##### Given entries

-- ==== Sys2Proof/Laws/Audio.lean ====
section
/-! SUPPORT. The laws of the audio tick: what it touches, and the bounds of the envelope. -/

namespace Sys2Proof.Machine

variable {nc nr xl : Nat}

/-- The bytes of a sound effect lie in the image (R67, R201). -/
theorem sfxByte_lt {P : Params} (hP : Fits P) {n k : Nat} (hn : n < P.nSfx) (hk : k < sfxBytes P) :
    sfxAddr P n + k < P.memSize := by
  have h := hP.sfx
  have : sfxBytes P * (n + 1) ≤ sfxBytes P * P.nSfx := Nat.mul_le_mul_left _ hn
  rw [Nat.mul_add] at this
  unfold sfxAddr
  unfold sfxBytes at *
  omega

/-! WAVE, id by id (R206): to rewrite with, since `waveZ8b` is slow to unfold inside an inequality. -/

theorem waveZ8b_triangle (p : BitVec 32) (draw : Int) : waveZ8b 0 p draw = waveTriangle (p.extractLsb' 0 16).toNat := by simp [waveZ8b]
theorem waveZ8b_tiltedSaw (p : BitVec 32) (draw : Int) : waveZ8b 1 p draw = waveTiltedSaw (p.extractLsb' 0 16).toNat := by simp [waveZ8b]
theorem waveZ8b_saw (p : BitVec 32) (draw : Int) : waveZ8b 2 p draw = waveSaw (p.extractLsb' 0 16).toNat := by simp [waveZ8b]
theorem waveZ8b_square (p : BitVec 32) (draw : Int) : waveZ8b 3 p draw = waveSquare (p.extractLsb' 0 16).toNat := by simp [waveZ8b]
theorem waveZ8b_pulse (p : BitVec 32) (draw : Int) : waveZ8b 4 p draw = wavePulse (p.extractLsb' 0 16).toNat := by simp [waveZ8b]
theorem waveZ8b_organ (p : BitVec 32) (draw : Int) : waveZ8b 5 p draw = waveOrgan (p.extractLsb' 0 16).toNat := by simp [waveZ8b]
theorem waveZ8b_noise (p : BitVec 32) (draw : Int) : waveZ8b 6 p draw = draw := by simp [waveZ8b]
theorem waveZ8b_phaser (p : BitVec 32) (draw : Int) : waveZ8b 7 p draw = wavePhaser (p.extractLsb' 0 16).toNat (p.extractLsb' 7 16).toNat := by simp [waveZ8b]

/-- The eight waveform ids. -/
theorem waveId_cases (id : BitVec 3) :
    id = 0 ∨ id = 1 ∨ id = 2 ∨ id = 3 ∨ id = 4 ∨ id = 5 ∨ id = 6 ∨ id = 7 := by
  revert id; decide

/-- The note index is the offset truncated (R204, R205), in a block with words of any length and in Z8B-1.0. -/
theorem noteIndex_eq_div_fixOne (c : Channel xl) : c.noteIndex = c.offset.toNat / fixOne xl := upart_eq_div_fixOne _

theorem noteIndex_eq_div (c : Channel) : c.noteIndex = c.offset.toNat / 65536 := upart_eq_div _

/-- A silent channel's tick (R204). -/
theorem tickIn_silent (P : Params) {s : State nc nr xl} {ch : Fin nc} (h : (s.ch.get ch).sfx = none) :
    tickIn P ch s = s.emit ch 0 := by
  simp [tickIn, h]

/-- A playing channel's tick (R204). -/
theorem tickIn_playing (P : Params) {s : State nc nr xl} {ch : Fin nc} {n : Nat} (h : (s.ch.get ch).sfx = some n) :
    tickIn P ch s = tickPlaying P ch n s := by
  simp [tickIn, h]

/-- The tick of Z8B-1.0 among the ticks of blocks with parameters (R5). -/
@[simp] theorem tickIn_z8b (ch : Fin nc) (s : State nc nr xl) : tickIn z8b ch s = tick ch s := rfl

theorem tick_silent {s : State nc nr xl} {ch : Fin nc} (h : (s.ch.get ch).sfx = none) : tick ch s = s.emit ch 0 :=
  tickIn_silent z8b h

theorem tick_playing {s : State nc nr xl} {ch : Fin nc} {n : Nat} (h : (s.ch.get ch).sfx = some n) :
    tick ch s = tickPlaying z8b ch n s :=
  tickIn_playing z8b h

@[simp] theorem tickIn_x (P : Params) (ch : Fin nc) (s : State nc nr xl) : (tickIn P ch s).x = s.x := by unfold tickIn; split <;> rfl
@[simp] theorem tickIn_pc (P : Params) (ch : Fin nc) (s : State nc nr xl) : (tickIn P ch s).pc = s.pc := by unfold tickIn; split <;> rfl
@[simp] theorem tickIn_seq (P : Params) (ch : Fin nc) (s : State nc nr xl) : (tickIn P ch s).seq = s.seq := by unfold tickIn; split <;> rfl
@[simp] theorem tickIn_faultPc (P : Params) (ch : Fin nc) (s : State nc nr xl) : (tickIn P ch s).faultPc = s.faultPc := by unfold tickIn; split <;> rfl
@[simp] theorem tickIn_faultW (P : Params) (ch : Fin nc) (s : State nc nr xl) : (tickIn P ch s).faultW = s.faultW := by unfold tickIn; split <;> rfl
@[simp] theorem tickIn_mem (P : Params) (ch : Fin nc) (s : State nc nr xl) : (tickIn P ch s).mem = s.mem := by unfold tickIn; split <;> rfl
@[simp] theorem tickIn_cmd (P : Params) (ch : Fin nc) (s : State nc nr xl) : (tickIn P ch s).cmd = s.cmd := by unfold tickIn; split <;> rfl
@[simp] theorem tickIn_sched (P : Params) (ch : Fin nc) (s : State nc nr xl) : (tickIn P ch s).sched = s.sched := by unfold tickIn; split <;> rfl

@[simp] theorem tick_x (ch : Fin nc) (s : State nc nr xl) : (tick ch s).x = s.x := tickIn_x z8b ch s
@[simp] theorem tick_pc (ch : Fin nc) (s : State nc nr xl) : (tick ch s).pc = s.pc := tickIn_pc z8b ch s
@[simp] theorem tick_seq (ch : Fin nc) (s : State nc nr xl) : (tick ch s).seq = s.seq := tickIn_seq z8b ch s
@[simp] theorem tick_faultPc (ch : Fin nc) (s : State nc nr xl) : (tick ch s).faultPc = s.faultPc := tickIn_faultPc z8b ch s
@[simp] theorem tick_faultW (ch : Fin nc) (s : State nc nr xl) : (tick ch s).faultW = s.faultW := tickIn_faultW z8b ch s
@[simp] theorem tick_mem (ch : Fin nc) (s : State nc nr xl) : (tick ch s).mem = s.mem := tickIn_mem z8b ch s
@[simp] theorem tick_cmd (ch : Fin nc) (s : State nc nr xl) : (tick ch s).cmd = s.cmd := tickIn_cmd z8b ch s
@[simp] theorem tick_sched (ch : Fin nc) (s : State nc nr xl) : (tick ch s).sched = s.sched := tickIn_sched z8b ch s

/-- A tick leaves the other channels alone (R200). -/
theorem tickIn_ch_of_ne (P : Params) {ch k : Fin nc} (h : k ≠ ch) (s : State nc nr xl) :
    (tickIn P ch s).ch.get k = s.ch.get k := by
  unfold tickIn
  split
  · rfl
  · exact ch_setCh_of_ne s _ h

theorem tick_ch_of_ne {ch k : Fin nc} (h : k ≠ ch) (s : State nc nr xl) : (tick ch s).ch.get k = s.ch.get k :=
  tickIn_ch_of_ne z8b h s

/-- `clamp` lands in its range. -/
theorem clamp_range {n lo hi : Int} (h : lo ≤ hi) : lo ≤ clamp n lo hi ∧ clamp n lo hi ≤ hi := by
  unfold clamp; omega

/-- Every entry of the pitch table is the nearest integer that R215 gives as its origin. -/
theorem phaseStepZ8b_nearest (key : BitVec 6) : nearestPhaseStep z8b.sampleRate key.toNat (phaseStepZ8b key) = true := by
  revert key; decide

/-- The volume table lies in 0 .. 1.0 (R216). -/
theorem voltabZ8b_range (vol : BitVec 3) : 0 ≤ voltabZ8b vol ∧ voltabZ8b vol ≤ 65536 := by
  have := vol.isLt
  simp only [voltabZ8b, fdiv]; omega

/-- The slewed volume stays between the two it moves between (R216). -/
theorem slewedVolume_range {P : Params} (hP : 0 ≤ P.slew) {one prev target : Int} (h0 : 0 ≤ prev) (h1 : prev ≤ one)
    (ht0 : 0 ≤ target) (ht1 : target ≤ one) :
    0 ≤ slewedVolume P prev target ∧ slewedVolume P prev target ≤ one := by
  unfold slewedVolume clamp; omega

/-- The offset step is at least 1 (R218). -/
theorem ostepZ8b_pos (key : BitVec 6) {spd : Nat} (h1 : 1 ≤ spd) (h2 : spd ≤ 255) : 1 ≤ ostepZ8b key spd := by
  unfold ostepZ8b
  rw [Nat.le_div_iff_mul_le (by omega)]
  omega

theorem sfxSpeed_range (P : Params) (m : Mem) (n : Nat) : 1 ≤ sfxSpeed P m n ∧ sfxSpeed P m n ≤ 255 := by
  have := (m.byte (sfxAddr P n + (2 * P.nNote + 1))).isLt
  simp only [sfxSpeed]; omega

end Sys2Proof.Machine
end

##########

What needs to be done: All lines in the listing above between the line with "theorem waveId_cases (id" and the line with "tickIn_silent z8b h", inclusive, should be set down exactly, and no line outside that range.

Solution:
theorem waveId_cases (id : BitVec 3) :
    id = 0 ∨ id = 1 ∨ id = 2 ∨ id = 3 ∨ id = 4 ∨ id = 5 ∨ id = 6 ∨ id = 7 := by
  revert id; decide

/-- The note index is the offset truncated (R204, R205), in a block with words of any length and in Z8B-1.0. -/
theorem noteIndex_eq_div_fixOne (c : Channel xl) : c.noteIndex = c.offset.toNat / fixOne xl := upart_eq_div_fixOne _

theorem noteIndex_eq_div (c : Channel) : c.noteIndex = c.offset.toNat / 65536 := upart_eq_div _

/-- A silent channel's tick (R204). -/
theorem tickIn_silent (P : Params) {s : State nc nr xl} {ch : Fin nc} (h : (s.ch.get ch).sfx = none) :
    tickIn P ch s = s.emit ch 0 := by
  simp [tickIn, h]

/-- A playing channel's tick (R204). -/
theorem tickIn_playing (P : Params) {s : State nc nr xl} {ch : Fin nc} {n : Nat} (h : (s.ch.get ch).sfx = some n) :
    tickIn P ch s = tickPlaying P ch n s := by
  simp [tickIn, h]

/-- The tick of Z8B-1.0 among the ticks of blocks with parameters (R5). -/
@[simp] theorem tickIn_z8b (ch : Fin nc) (s : State nc nr xl) : tickIn z8b ch s = tick ch s := rfl

theorem tick_silent {s : State nc nr xl} {ch : Fin nc} (h : (s.ch.get ch).sfx = none) : tick ch s = s.emit ch 0 :=
  tickIn_silent z8b h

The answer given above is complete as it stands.